Hey guys, I'm just popping over from teen pregnancy to ask a question.. I just told someone that I'm not going to the hospital to give birth (I didn't say I'm doing it at home, I'm not sure why but I'm worry about what people will say :blush:) and she asked if I plan to get an epidural.. I can't have one at home so I'm not planning on getting one and I've always been ok knowing it isn't an option for pain relief :shrug: I wanted to see how many of you guys got one, just for curiosities sake :flower:

Edit: if you've had more than one baby can you answer for your first? I guess I'm wanting to know because everyone says "Oh, just wait til you feel contractions! You'll be wanting one" etc


----------



## veganmama

i didnt plan on getting one, actually i didnt even plan on having a hospital birth inthe first place but had to due to prolonged rupture of membranes. anyways i gave in to the epi because they needed to check my cervix for a second time to see how much i was dilated and it was SO EXCRUIATING the first time they checked my cervix i told them i couldn't have them do that again. my midwife told me i needed to have it checked and said the epi might make it less painful so i gave in. im kind of glad i did in the end because pushing the baby out was VERY PAINFUL(even with the epi!!!) and i dont think i would have survived if i didnt get one lmao


----------



## KiwiMOM

I think you were super brave about everything Veganmama. I remember reading your birth story and you coped with it all so well! 

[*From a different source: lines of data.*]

theorem pushColor_getElem?_zero (b : Build) (c : Color) (hist : List Color) : (pushColor b c hist)[0]? = some c :=
  List.getElem?_take_of_lt (numLeds_pos b)

/-- Each old entry moves one place toward the tail (42_history_buffer.md R98). -/
theorem pushColor_getElem?_succ {b : Build} {i : Nat} (hi : i + 1 < b.numLeds) (c : Color) (hist : List Color) :
    (pushColor b c hist)[i + 1]? = hist[i]? :=
  List.getElem?_take_of_lt hi

/-- What falls off the tail is not held anywhere beyond it (42_history_buffer.md R98). -/
theorem pushColor_getElem?_of_le {b : Build} {i : Nat} (hi : b.numLeds ≤ i) (c : Color) (hist : List Color) :
    (pushColor b c hist)[i]? = none :=
  List.getElem?_take_eq_none hi

/-! ## The step -/

/-- PUSH_FRONT pushes the packed color and goes on (42_history_buffer.md R97). -/
theorem exec_pushFront (s : State) :
    exec .pushFront s =
      .next ({ s with hist := pushColor s.cfg (packColor s.rV s.gV s.bV) s.hist }.goto .writeStrip) :=
  exec_of_completes rfl trivial

theorem hist_of_exec_pushFront {s t : State} (h : exec .pushFront s = .next t) :
    t.hist = pushColor s.cfg (packColor s.rV s.gV s.bV) s.hist := by
  cases (exec_pushFront s).symm.trans h
  rfl

/-- PUSH_FRONT is the buffer's only writer (20_memory.md R46). -/
theorem hist_of_exec_of_ne_pushFront {i : Instr} {s t : State} (hi : i ≠ .pushFront) (h : exec i s = .next t) :
    t.hist = s.hist := by
  obtain ⟨-, -, -, -, -, -, -, -, -, -, hhist, -⟩ := eachRegisterHasItsWriters i s t h
  exact hhist hi

/-- Settles O36: the color is the packed one, and in a buffer of NUM_LEDS entries the push drops the oldest. -/
theorem pushFrontInsertsAtTheHead : Obligations.PushFrontInsertsAtTheHead := by
  intro s hwf
  refine ⟨packColor s.rV s.gV s.bV, packColor_red .., packColor_green .., packColor_blue .., ?_⟩
  rw [exec_pushFront, pushColor_eq _ _ _ hwf]
  rfl

/-- Settles O37: the entries of the next state are those of the pushed buffer, and the list of writers (O45) names no other
step. -/
theorem pushFrontShiftsEveryEntry : Obligations.PushFrontShiftsEveryEntry := by
  refine ⟨fun s t hwf h => ?_, fun _ _ _ => hist_of_exec_of_ne_pushFront⟩
  simp only [histEntry, hist_of_exec_pushFront h]
  refine ⟨pushColor_getElem?_zero .., fun i hi hlt => ?shifted, fun i hi => pushColor_getElem?_of_le hi ..,
    hist_length_of_wf (pushColor_wf _ _ _ hwf)⟩
  case shifted =>
    obtain ⟨j, rfl⟩ := Nat.exists_eq_add_of_le' hi
    exact pushColor_getElem?_succ hlt ..

end Sys2Proof.Machine

end

/-! # The strip writer

WRITE_STRIP holds while its inputs are both 0 and then completes or faults (43_strip_writer.md R101, R102). None of these
results writes `hist`, so the colors on the port stay as they were on the first edge of the request. -/

section

namespace Sys2Proof.Machine

/-! ## The step -/

/-- Under HALT an error that the strip writer reports enters the fault, whatever `wr_done` (43_strip_writer.md R102). -/
theorem exec_writeStrip_of_wrErr_of_halt {s : State} (he : s.now.wrErr = true) (hp : s.cfg.txFaultPolicy = .halt) :
    exec .writeStrip s = .next (s.enterFault FaultCode.transmit .writeStrip) := by
  obtain ⟨u, hu⟩ := exec_answers_next .writeStrip s
  obtain ⟨-, -, rfl⟩ | ⟨hgo, -⟩ | ⟨hhold, -⟩ := stripHandshake_cases hu
  · exact hu
  · simp [he, hp] at hgo
  · simp [he] at hhold

/-- Settles O38: the error is taken by the build's policy; without it the step completes or waits. -/
theorem writeStripCompletesFaultsOrHolds : Obligations.WriteStripCompletesFaultsOrHolds := by
  intro s
  refine ⟨exec_writeStrip_of_wrErr_of_halt, fun he hp => ?skipped, fun he hd => ?completed, fun he hd => ?held⟩
  case skipped => exact exec_of_completes (i := .writeStrip) rfl (Or.inr ⟨he, hp⟩)
  case completed => exact exec_of_completes (i := .writeStrip) rfl (Or.inl ⟨hd, he⟩)
  case held => exact exec_of_waits (i := .writeStrip) ⟨he, hd⟩

/-! ## Edges on which a step holds -/

theorem now_after (s : State) (k : Nat) : (s.after k).now = s.inputAt k := by
  rw [now_eq_inputAt, inputAt_after, Nat.add_zero]

/-- After k edges that leave the block as it is, the next one runs the step that `op` has named all along. -/
theorem Live.runs_after {i : Instr} {s : State} {k : Nat} (hs : Live s) (hop : s.op = encode i)
    (hr : (s.inputAt k).rst = false) : Runs i (s.after k) :=
  ⟨by rwa [now_after], hs.reset_seen, hs.supported, hop⟩

/-- Edges on which a step waits change nothing of the block, whether their inputs are listed or free
(44_frame_scheduler.md R106). -/
theorem Live.run_of_waits {i : Instr} {s : State} (hs : Live s) (hop : s.op = encode i) (k : Nat)
    (hr : ∀ j, j < k → (s.inputAt j).rst = false) (hw : ∀ j, j < k → waits i (s.after j)) :
    Host.Core.run Sys2Proof.core k s = .next (s.after k) := by
  induction k with
  | zero => rfl
  | succ k ih =>
    have hfirst := ih (fun j hj => hr j (by omega)) fun j hj => hw j (by omega)
    have hlast := ((hs.runs_after hop (hr k k.lt_succ_self)).traced_of_waits (hw k k.lt_succ_self)).run
    rw [run_add k 1 hfirst, hlast, State.after_after]

/-! ## The port -/

/-- The strip port shows the buffer and the build's brightness, and nothing else of the state (10_state.md R40). -/
theorem stripPort_eq {s t : State} (hhist : t.hist = s.hist) (hcfg : t.cfg = s.cfg) :
    (wrColors t).toNat = (wrColors s).toNat ∧ wrBrightness t = wrBrightness s := by
  simp [wrColors, wrBrightness, hhist, hcfg]

/-- Every step but PUSH_FRONT leaves the strip port's data as it was (20_memory.md R46, 43_strip_writer.md R101). -/
theorem stripPort_of_exec {i : Instr} {s t : State} (hi : i ≠ .pushFront) (h : exec i s = .next t) :
    (wrColors t).toNat = (wrColors s).toNat ∧ wrBrightness t = wrBrightness s := by
  obtain ⟨-, -, -, -, -, -, -, -, -, -, -, -, -, -, hcfg, -⟩ := eachRegisterHasItsWriters i s t h
  exact stripPort_eq (hist_of_exec_of_ne_pushFront hi h) hcfg

theorem wrReq_of_op {s : State} (hop : s.op = encode .writeStrip) : wrReq s = true := by
  rw [wrReq, hop, beq_self_eq_true]

/-- Settles O39: the step waits on the first k edges; on the next one it runs once more, and it does not write what the
port shows. -/
theorem stripFrameIsStable : Obligations.StripFrameIsStable := by
  intro k s t hop hseen hcode hrst hhold
  have hs : Live s := ⟨hseen, hcode⟩
  have hheld : Host.Core.run Sys2Proof.core k s = .next (s.after k) := by
    refine hs.run_of_waits (i := .writeStrip) hop k (fun j hj => hrst j hj.le) fun j hj => ?_
    obtain ⟨hdone, herr⟩ := hhold j hj
    exact ⟨by rwa [now_after], by rwa [now_after]⟩
  refine ⟨hheld, wrReq_of_op hop, fun hrun => ?_⟩
  have hruns : Runs .writeStrip (s.after k) := hs.runs_after hop (hrst k le_rfl)
  obtain ⟨u, hu⟩ := exec_answers_next .writeStrip (s.after k)
  rw [run_add k 1 hheld, run_succ 0 (hruns.step_next hu)] at hrun
  cases hrun
  -- The port shows no field of the environment, which is all that the ends of the edges move on.
  have hport := stripPort_of_exec (by decide) hu
  exact hport

end Sys2Proof.Machine

end

/-! # The frame scheduler's steps

What an edge runs, where a step goes, what DERIVE_DELAY and WAIT_TICK answer, and who reads `ms_tick`
(44_frame_scheduler.md). -/

section

namespace Sys2Proof.Machine

/-! ## The edge -/

/-- Settles O5: with the decoder read backwards, the hypotheses are those of an edge that runs a step. -/
theorem edgeRunsTheDecodedStep : Obligations.EdgeRunsTheDecodedStep := by
  intro s t i hr hseen hcode hop h
  have hi : Runs i s := ⟨hr, hseen, hcode, (decodeOp_ok_iff s.op i).1 hop⟩
  exact hi.step_next h

/-! ## The successor table -/

/-- INIT completes on every edge (44_frame_scheduler.md R107). -/
theorem exec_init (s : State) : exec .init s = .next (s.goto .sampleSpeed) := exec_of_completes rfl trivial

/-- No step goes to INIT, and INIT does not stay there (44_frame_scheduler.md R107). -/
theorem exec_op_ne_init {i : Instr} {s t : State} (hop : s.op = encode i) (h : exec i s = .next t) : t.op ≠ 0x0#4 := by
  cases exec_result h with
  | completed n hn hc => exact (successor_ne_init_halted hn).1
  | sampleFault hi hf => rw [State.enterFault_op]; decide
  | transmitFault hi he hp => rw [State.enterFault_op]; decide
  | counted hi hr ht =>
    subst hi
    rw [State.countTick_op, hop]
    decide
  | held hw =>
    intro h0
    have hinit : i = .init := encode_injective (hop.symm.trans h0)
    subst hinit
    exact hw

/-- Settles O14: INIT completes with nothing to write, and every edge without reset runs a step. -/
theorem initWritesOnlyOpAndIsNeverReentered : Obligations.InitWritesOnlyOpAndIsNeverReentered := by
  refine ⟨exec_init, fun s t hr h => ?_⟩
  obtain ⟨i, u, hi, hu, rfl⟩ := exists_runs hr h
  rw [State.advance_op]
  exact exec_op_ne_init hi.op hu

/-- Every step but HALTED, which never completes, has a successor (44_frame_scheduler.md R106). -/
theorem exists_successor_of_completes {i : Instr} {s : State} (hc : completes i s) : ∃ n, successor i = some n := by
  cases i
  case halted => exact hc.elim
  all_goals exact ⟨_, rfl⟩

/-- A step that does not complete keeps `op` or halts with a fault (44_frame_scheduler.md R106). -/
theorem exec_op_of_not_completes {i : Instr} {s t : State} (hc : ¬ completes i s) (h : exec i s = .next t) :
    t.op = s.op ∨ (t.op = 0xF#4 ∧ t.faultCode ≠ 0#2) := by
  cases exec_result h with
  | completed n hn hc' => exact absurd hc' hc
  | sampleFault hi hf => exact .inr ⟨rfl, by rw [State.enterFault_faultCode]; decide⟩
  | transmitFault hi he hp => exact .inr ⟨rfl, by rw [State.enterFault_faultCode]; decide⟩
  | counted hi hr ht => exact .inl rfl
  | held hw => exact .inl rfl

/-- Settles O44: the result of a completing step, of one that does not complete, and of any step at all. -/
theorem sequencerFollowsTheTable : Obligations.SequencerFollowsTheTable := by
  intro i s t hop h
  refine ⟨fun hc => ?_, fun hc => exec_op_of_not_completes hc h, exec_op_ne_init hop h⟩
  obtain ⟨n, hn⟩ := exists_successor_of_completes hc
  cases (exec_of_completes hn hc).symm.trans h
  exact ⟨n, hn, rfl⟩

/-! ## HALTED -/

/-- HALTED holds on every edge (44_frame_scheduler.md R116). -/
theorem exec_halted (s : State) : exec .halted s = .next s := exec_of_waits (i := .halted) trivial

/-- Settles O19: HALTED always waits, and its code is none of those that request. -/
theorem haltedChangesNothing : Obligations.HaltedChangesNothing := by
  refine ⟨exec_halted, fun s hop => ⟨?_, ?_, ?_⟩⟩
  · rw [← Bool.not_eq_true, smpReq_iff, hop]
    decide
  · rw [wrReq, hop]
    decide
  · rw [halted, hop]
    decide

/-- Settles O20: HALTED waits on each of the edges. -/
theorem haltedIsPermanent : Obligations.HaltedIsPermanent := by
  intro k s hop hseen hcode hr
  have hs : Live s := ⟨hseen, hcode⟩
  exact hs.run_of_waits (i := .halted) hop k hr fun _ _ => trivial

/-! ## The delay law -/

/-- DERIVE_DELAY loads the delay into both registers (44_frame_scheduler.md R109). -/
theorem exec_deriveDelay (s : State) :
    exec .deriveDelay s = .next ((s.written .deriveDelay).goto .sampleShape) :=
  exec_of_completes rfl trivial

/-- The delay of a legal build fits its registers (44_frame_scheduler.md R108, 00_scope.md R13). -/
theorem specDelay_lt (b : Build) (x : Nat) : specDelay b.toParams x < 2 ^ 32 := by
  rw [← delayOf_eq, ← delayWord_toNat]
  exact BitVec.isLt _

theorem delayMs_of_exec_deriveDelay {s t : State} (h : exec .deriveDelay s = .next t) :
    t.delayMs.toNat = specDelay s.cfg.toParams s.speedS := by
  cases (exec_deriveDelay s).symm.trans h
  rw [← delayOf_eq]
  exact delayWord_toNat s.cfg s.speedS

/-- Settles O15: the loaded word is the delay, which fits it. -/
theorem deriveDelayLoadsTheDelay : Obligations.DeriveDelayLoadsTheDelay := by
  intro s
  refine ⟨BitVec.ofNat 32 (delayOf s.cfg s.speedS), ?_, exec_deriveDelay s⟩
  rw [delayWord_toNat, delayOf_eq, specDelay]

/-- Up to OFFSET the law's difference is 0 and does not underflow (44_frame_scheduler.md R110). -/
theorem specDelay_of_le_offset (b : Build) {x : Nat} (hx : x ≤ b.offset) : specDelay b.toParams x = b.minDelay := by
  obtain ⟨-, -, -, -, horder, -⟩ := b.legal
  rw [specDelay, Nat.sub_eq_zero_of_le hx, Nat.zero_mul, Nat.zero_max, Nat.min_eq_left horder]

PS. I'm definitely not looking to judge anyone for their choices, I just feel really discouraged that nobody thinks I can do it!


----------



## veganmama

thanks kiwimom<3

sending you lots of labour dust hun


----------



## Amber4

I didn't want one at all. I was all for just gas and air. However I was induced and when my drip was at the highest I really was in agony. I had to wait 2 hours and it was the longest wait of my life. Once it kicked it was amazing! I went from 4cm to 10cm in about an hour too and just got pressure when I pushed.


----------



## Mii

I never said " I wont get an epi" because I honestly didnt know my limits seeing as this was my first baby! so instead I said (to whoever asked) 'I will go as long as I can without pain meds and when/if i need them I will get them' and that is pretty much what happened :flower: I went as long as I could without pain meds and when I needed them I asked and I wouldnt change a thing about it! My birth was amazing (I was laughing actually while I was trying to push cause my mom and her friend were holding my legs n saying funny things, n I loved it!!) :flower:


----------



## lizardbreath

Never wanted one never got one. With either. I didn't have any pain relief with Katherine she was 100% natural.


----------



## amygwen

Planned on getting an epidural and got one! No regrets!


----------



## MommyGrim

Planned to get one, and got one. Loved it! I was a little out of it some of the time but I'm happy I wasn't in blinding pain during the entire birth!


----------



## AriannasMama

I didn't plan to but I ended up with one. My labor started with my waters breaking and my contractions weren't normal so they gave me pitocin, that plus my waters broken (?) made the contractions a lot worse so I ended up with one and am totally ok with that. It made my labor super easy and stress free.


----------



## x__amour

I went into my birth with an open mind. Went 27 hours without one and I have low, low pain tolerance so I'm proud of myself. I don't regret it. :D


----------



## beanzz

Planned to get one, I begged for it! But I progressed too quickly and they wouldn't let me have it :/


----------



## AirForceWife7

Planned to get one and got one.

I thought I might end up changing my mind .. nope :D


----------



## Bexxx

I didn't want one and didn't get one :)
I'm happy with that. All throughout my pregnancy everyone laughed when I said I didn't want one, but it was never that painful that I needed one. I didn't have the easiest delivery either and I was pushing for 4 hours so that was almost like one massive contraction. I don't think I have a higher pain threshold but I just don't think my labour pains were all 'that' bad :lol:


----------



## wishuwerehere

I went into labour very open minded...but kind of like I'll probably end up having one, because I'm a big baby! 
But...I progressed very fast and didn't end up needing one. Now I'm much more sure of what I can do and I hope any future labours I will manage without, but never say never.


----------



## daydreamerx

I went into not wanting one and didn't get one :)


----------



## mumsie2be

I dont cope well with pain so i planned on having one when i couldnt cope but ended up being induced at nearly 39 weeks and they said it would helP me so gt it done. It def helped but did give me really bad back pain :/


----------



## KiwiMOM

Thanks for your replies ladies :flower: I've definitely noticed being induced/having your contractions sped up artificially often leads to getting an epi even if you hadn't planned to get one. But it gives me hope that most people who didn't want one didn't get one.. If I want one I have to transfer to the hospital and I definitely don't want to do that!


----------



## jemmie1994

i planned not to get one but as i was being induced midwife advised me to have it done before got started off but decided see how it went halfway through asked for it but the anestetic person was going to do a c section said she's be back in an hour....Evie was out before she came back really glad she couldnt do it now :)


----------



## tinkerbelle93

I planned to get one but I got to hospital quite late (was already 7cm). The gas and air wasn't doing a lot so I asked for an epidural and the midwives sort of sighed and said something about i'd have to be moved somewhere else for the epidural and sort of made out like it was disrupting their plans. 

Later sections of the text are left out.